According to biographer Kate Andersen Brower, Elizabeth Taylor's health problems began as early as her 1944 appearance in "National Velvet" when she started suffering from back problems due to scoliosis and falling off a horse while filming. In 1961, she almost died of pneumonia while filming "Cleopatra" and underwent an emergency tracheotomy to save her life. She later famously appeared to accept her Oscar for "Butterfield 8" with a bandage over her scar.

Other health problems the star faced included an appendix removal, a benign brain tumor, skin cancer, a hysterectomy, and three hip replacements. For the last 10 years of her life, Taylor remained mostly wheelchair-bound, and she rarely left the house. However, in 2005, she managed to get up from her wheelchair and walk to the cameras while attending a party hosted by Elton John, effectively proving to fans that she was "still alive."

She wanted to be late to her own funeral

Elizabeth Taylor died of congestive heart failure on March 23, 2011, at the age of 79. She began suffering complications from the heart condition in 2004, experiencing side effects like fatigue and shortness of breath, and the star ultimately spent six weeks in the Cedars-Sinai Medical Center hospital in Los Angeles before her passing.

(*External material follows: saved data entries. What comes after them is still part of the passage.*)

-- ==== Sys2Proof/Laws/Operands.lean ====
section
/-! SUPPORT. The operand forms and conditions, each in terms of the word operations that lemmas exist
for. -/

namespace Sys2Proof.Machine

theorem zext16_eq_setWidth (v : BitVec 8) : zext16 v = v.setWidth 16 := by
  revert v; decide

theorem highByte_eq_shift (v : BitVec 8) : highByte v = v.setWidth 16 <<< 8 := by
  revert v; decide

theorem shiftLeftOne_eq_shift (v : Word) : shiftLeftOne v = v <<< 1 := by
  apply BitVec.eq_of_toNat_eq
  have := v.isLt
  simp only [shiftLeftOne, BitVec.toNat_append, BitVec.extractLsb'_toNat, BitVec.toNat_shiftLeft,
    BitVec.toNat_ofNat, Nat.shiftLeft_eq, Nat.shiftRight_zero, Nat.zero_mod, Nat.or_zero]
  omega

theorem shiftRightOne_eq_shift (v : Word) : shiftRightOne v = v.sshiftRight 1 := by
  apply BitVec.eq_of_getLsbD_eq
  intro i hi
  rw [shiftRightOne, BitVec.getLsbD_sshiftRight, BitVec.getLsbD_append]
  interval_cases i <;> simp [BitVec.msb_eq_getLsbD_last]

theorem subtract_eq_sub (a b : Word) : subtract a b = a - b := by
  unfold subtract
  rw [BitVec.add_assoc]
  exact (congrArg (a + ·) (BitVec.neg_eq_not_add b).symm).trans (BitVec.sub_eq_add_neg a b).symm

theorem negate_eq_neg (a : Word) : negate a = -a :=
  (BitVec.neg_eq_not_add a).symm

/-- A target keeps the region and replaces the low twelve bits. -/
theorem jumpTarget_toNat (region : JumpRegion) (pc : Word) (target : BitVec 12) :
    (jumpTarget region pc target).toNat =
      (regionAddress region pc).toNat / 4096 * 4096 + target.toNat := by
  have h1 := target.isLt
  have h2 := (regionAddress region pc).isLt
  rw [jumpTarget, BitVec.toNat_append, ← Nat.shiftLeft_add_eq_or_of_lt h1, BitVec.extractLsb'_toNat,
    Nat.shiftLeft_eq, Nat.shiftRight_eq_div_pow]
  omega

/-- A word is greater than zero exactly when its sign bit is clear and it is not zero (rule R143). -/
theorem greaterThanZero_iff (a : Word) : greaterThanZero a = true ↔ 0 < a.toNat ∧ a.toNat < 32768 := by
  have h := BitVec.toInt_eq_toNat_cond a
  have := a.isLt
  simp only [greaterThanZero, decide_eq_true_eq]
  split at h <;> omega

/-- A word is less than zero exactly when its sign bit is set (rule R144). -/
theorem lessThanZero_iff (a : Word) : lessThanZero a = true ↔ 32768 ≤ a.toNat := by
  have h := BitVec.toInt_eq_toNat_cond a
  have := a.isLt
  simp only [lessThanZero, decide_eq_true_eq]
  split at h <;> omega

end Sys2Proof.Machine
end

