-- ==== Sys2Proof/Tests/Slice0.lean ====
section
/-! SUPPORT. Tests of single words and single steps, and witnesses for the hypotheses of the statements.
Expected values are those of 95_test_vectors.md (E, V) or worked by hand from the rule named. -/

namespace Sys2Proof.Tests

open Sys2Proof.Machine

/-! ### Helpers -/

/-- A state with the given registers and pc, and nothing else set. -/
def machineAt (pc r0 r1 r2 r3 : Word) : State := { State.reset with pc := pc, regs := ⟨r0, r1, r2, r3⟩ }

/-- What one step from the state, with the word placed at the pc, shows under `f`. -/
def after {α : Type} (w : Nat) (s : State) (f : State → α) : Option α :=
  match step (s.withFetchWord 16 w) with
  | .next t => some (f t)
  | _ => none

/-- The registers and the pc. -/
def view (s : State) : Word × Word × Word × Word × Word :=
  (s.reg .r0, s.reg .r1, s.reg .r2, s.reg .r3, s.pc)

/-- The fault of one step from the state, with the word placed at the pc. -/
def faultOf (w : Nat) (s : State) : Option Fault :=
  match step (s.withFetchWord 16 w) with
  | .fault f => some f
  | _ => none

/-! ### Decoding: one word per instruction, its bits written out from the encodings of rules R53 to R55 -/

theorem test_decode_add : decode 0b1111_10_00_01_000000 = .ok (.add .r1 .r2 .r0) := by decide
theorem test_decode_sub : decode 0b1111_01_10_00_000001 = .ok (.sub .r0 .r1 .r2) := by decide
theorem test_decode_and : decode 0b1111_01_10_11_000010 = .ok (.and .r3 .r1 .r2) := by decide
theorem test_decode_orr : decode 0b1111_10_01_01_000011 = .ok (.orr .r1 .r2 .r1) := by decide
theorem test_decode_not : decode 0b1111_01_00_00_000100 = .ok (.not .r0 .r1) := by decide
theorem test_decode_tcp : decode 0b1111_10_00_00_000101 = .ok (.tcp .r0 .r2) := by decide
theorem test_decode_shl : decode 0b1111_01_00_00_000110 = .ok (.shl .r0 .r1) := by decide
theorem test_decode_shr : decode 0b1111_01_00_10_000111 = .ok (.shr .r2 .r1) := by decide
theorem test_decode_adi : decode 0b0100_01_00_11101111 = .ok (.adi .r0 .r1 0xEF) := by decide
theorem test_decode_ori : decode 0b0101_11_00_11111111 = .ok (.ori .r0 .r3 0xFF) := by decide
theorem test_decode_lhi : decode 0b0110_00_01_00010010 = .ok (.lhi .r1 0x12) := by decide
theorem test_decode_rwd : decode 0b1111_00_00_10_011011 = .ok (.rwd .r2) := by decide
theorem test_decode_wwd : decode 0b1111_10_00_00_011100 = .ok (.wwd .r2) := by decide
theorem test_decode_lwd : decode 0b0111_11_00_11111100 = .ok (.lwd .r0 .r3 0xFC) := by decide
theorem test_decode_swd : decode 0b1000_11_01_11111110 = .ok (.swd .r1 .r3 0xFE) := by decide
theorem test_decode_bne : decode 0b0000_00_10_00000110 = .ok (.bne .r0 .r2 6) := by decide
theorem test_decode_beq : decode 0b0001_10_00_11011100 = .ok (.beq .r2 .r0 0xDC) := by decide
theorem test_decode_bgz : decode 0b0010_10_00_11101111 = .ok (.bgz .r2 0xEF) := by decide
theorem test_decode_blz : decode 0b0011_01_00_00000011 = .ok (.blz .r1 3) := by decide
theorem test_decode_jmp : decode 0b1001_000100000000 = .ok (.jmp 0x100) := by decide
theorem test_decode_jal : decode 0b1010_010110110000 = .ok (.jal 0x5B0) := by decide
theorem test_decode_jpr : decode 0b1111_10_00_00_011001 = .ok (.jpr .r2) := by decide
theorem test_decode_jrl : decode 0b1111_11_00_00_011010 = .ok (.jrl .r3) := by decide
theorem test_decode_hlt : decode 0b1111_00_00_00_011101 = .ok (.hlt) := by decide
theorem test_decode_eni : decode 0b1111_00_00_00_011110 = .ok (.eni) := by decide
theorem test_decode_dsi : decode 0b1111_00_00_00_011111 = .ok (.dsi) := by decide

/-- Unused fields are ignored (V25, V42, V56, V131). -/
theorem test_decode_unused_fields :
    decode 0xF704 = .ok (.not .r0 .r1) ∧ decode 0x6D12 = .ok (.lhi .r1 0x12) ∧
      decode 0xFF9B = .ok (.rwd .r2) ∧ decode 0xFFDD = .ok .hlt := by decide

/-- Words that are no instruction (V140 to V143). -/
theorem test_decode_unassigned_opcode :
    decode 0xB000 = .error (.unassignedOpcode 0xB000) ∧ decode 0xC123 = .error (.unassignedOpcode 0xC123) ∧
      decode 0xD456 = .error (.unassignedOpcode 0xD456) ∧
      decode 0xEFFF = .error (.unassignedOpcode 0xEFFF) := by decide

/-- Words that are no instruction (V144 to V149). -/
theorem test_decode_unassigned_function :
    decode 0xF008 = .error (.unassignedFunction 0xF008) ∧
      decode 0xF018 = .error (.unassignedFunction 0xF018) ∧
      decode 0xF020 = .error (.unassignedFunction 0xF020) ∧
      decode 0xFFFF = .error (.unassignedFunction 0xFFFF) ∧
      decode 0xF03C = .error (.unassignedFunction 0xF03C) := by decide

/-- Encoding gives the words of section 2.9. -/
theorem test_encode :
    encode (.add .r1 .r2 .r0) = 0xF840 ∧ encode (.lhi .r1 0x12) = 0x6112 ∧
      encode (.beq .r2 .r0 0xDC) = 0x18DC ∧ encode (.jal 0x5B0) = 0xA5B0 := by decide

/-- The row interface of the opcode table. -/
theorem test_decodeTableWord :
    decodeTableWord 16 0xF019 = some (.jpr .r0) ∧ decodeTableWord 16 0xF03F = none := by decide

/-! ### The assembler: an ill-formed line for each check -/

/-- A register that does not exist (rule R11). -/
theorem test_wf_register : AsmLine.wellFormed 0 ⟨.NOT, [.reg 4, .reg 0]⟩ = false := by decide

/-- The source's `BGZ $3, 200` does not fit its field (E26). -/
theorem test_wf_branch_offset : AsmLine.wellFormed 0 ⟨.BGZ, [.reg 3, .num 200]⟩ = false := by decide

/-- A branch label one word out of reach: 0x0081 is at distance 128 from the word after 0x0000 (rule R65). -/
theorem test_wf_branch_label :
    AsmLine.wellFormed 0 ⟨.BEQ, [.reg 0, .reg 0, .label 0x0081]⟩ = false ∧
      AsmLine.wellFormed 0 ⟨.BEQ, [.reg 0, .reg 0, .label 0x0080]⟩ = true := by decide

/-- A signed immediate out of range (rule R67). -/
theorem test_wf_signed : AsmLine.wellFormed 0 ⟨.ADI, [.reg 0, .reg 1, .num (-129)]⟩ = false := by decide

/-- An unsigned immediate out of range (rule R67). -/
theorem test_wf_unsigned : AsmLine.wellFormed 0 ⟨.ORI, [.reg 0, .reg 1, .num 256]⟩ = false := by decide

/-- The source's `JMP 0xeeff` is not valid (E31). -/
theorem test_wf_target : AsmLine.wellFormed 0 ⟨.JMP, [.num 0xEEFF]⟩ = false := by decide

/-- A jump label outside the region (rule R66). -/
theorem test_wf_jump_label : AsmLine.wellFormed 0 ⟨.JAL, [.label 0x1000]⟩ = false := by decide

/-- A shape the format does not have: the source's leftover operand in `JMP 0x0100, -17` (C16). -/
theorem test_wf_shape : AsmLine.wellFormed 0 ⟨.JMP, [.num 0x100, .num (-17)]⟩ = false := by decide

/-- Lines of the source as text, comments included (E1, E12, E26, E30). -/
theorem test_assemble_text :
    assembleText [] 0 "ADD $1, $2, $0; $3 <- $0 + $1".toList = some 0xF840 ∧
      assembleText [] 0 "ADI $0, $1, -17;".toList = some 0x44EF ∧
      assembleText [] 0 "BGZ $3, 200;".toList = none ∧
      assembleText [] 0 "JMP 0x0100".toList = some 0x9100 := by decide

/-- A label: the branch of program P1 at 0x0005, with LOOP at 0x0003. -/
theorem test_assemble_label :
    assembleText [("LOOP".toList, 3)] 5 "BGZ $1, LOOP".toList = some 0x24FD := by decide

/-- The last six lines of program P1 from their address: a label defined, and used in a later line. -/
theorem test_assemble_program :
    assembleProgram 2
        "ADI $1, $1, 5\nLOOP: ADD $0, $0, $1\nADI $1, $1, -1\nBGZ $1, LOOP ; again\nWWD $0\nHLT".toList =
      some [0x4505, 0xF100, 0x45FF, 0x24FD, 0xF01C, 0xF01D] := by decide

/-- A label used before its definition: the lines 0x0004 to 0x0006 of program P3. -/
theorem test_assemble_forward :
    assembleProgram 4 "ABS: BLZ $0, NEG\nJPR $2\nNEG: TCP $0, $0".toList =
      some [0x3001, 0xF819, 0xF005] := by decide
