-- ==== Sys2Proof/Machine/BitString.lean ====
section
/-! DEFINITION. The bit-string and bit-field primitives of spec 00_scope.md R10 and R11. -/

namespace Sys2Proof.Machine

/-- `bin_n(v)`: the string of exactly `n` characters, most significant first, left-padded with zeros (R11, R151).
The spec defines it for `v < 2^n`. -/
def bin : Nat → Nat → BitString
  | 0, _ => []
  | n + 1, v => v.testBit n :: bin n v

/-- `parseU(s)`, the unsigned value of a string: character `i` weighs `2^(|s|−1−i)` (R11). -/
def parseU : BitString → Nat
  | [] => 0
  | b :: s => b.toNat * 2 ^ s.length + parseU s

/-- `s⟨a..b⟩`, the characters `a` to `b` inclusive (R10). -/
def substring (s : BitString) (sl : Slice) : BitString := (s.drop sl.a).take (sl.b + 1 - sl.a)

/-- `v[hi:lo]`, bits `hi` down to `lo` of a number (R10). -/
def bitField (v hi lo : Nat) : Nat := (v >>> lo) % 2 ^ (hi + 1 - lo)

/-- The hexadecimal digit of a number below 16, uppercase (R11, R82). -/
def hexDigit : Nat → Char
  | 0 => '0' | 1 => '1' | 2 => '2' | 3 => '3' | 4 => '4' | 5 => '5' | 6 => '6' | 7 => '7'
  | 8 => '8' | 9 => '9' | 10 => 'A' | 11 => 'B' | 12 => 'C' | 13 => 'D' | 14 => 'E' | _ => 'F'

/-- `hex_d(x)`: exactly `d` digits, most significant first (R11, R54). The spec defines it for `x < 16^d`. -/
def hex : Nat → Nat → List Char
  | 0, _ => []
  | d + 1, x => hexDigit (x / 16 ^ d % 16) :: hex d x

end Sys2Proof.Machine
end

At the time, her publicist told CNN, "Though she had recently suffered a number of complications, her condition had stabilized and it was hoped that she would be able to return home. Sadly, this was not to be."

Taylor's funeral was held the day after her death in a small, private ceremony attended by close friends and family. Throughout her life, the star had earned a reputation for rarely being on time. Her sense of humor still persisted after her death, and per her request, the service started at 2:15 pm instead of the scheduled 2:00 pm, as she wanted to be late to her own funeral.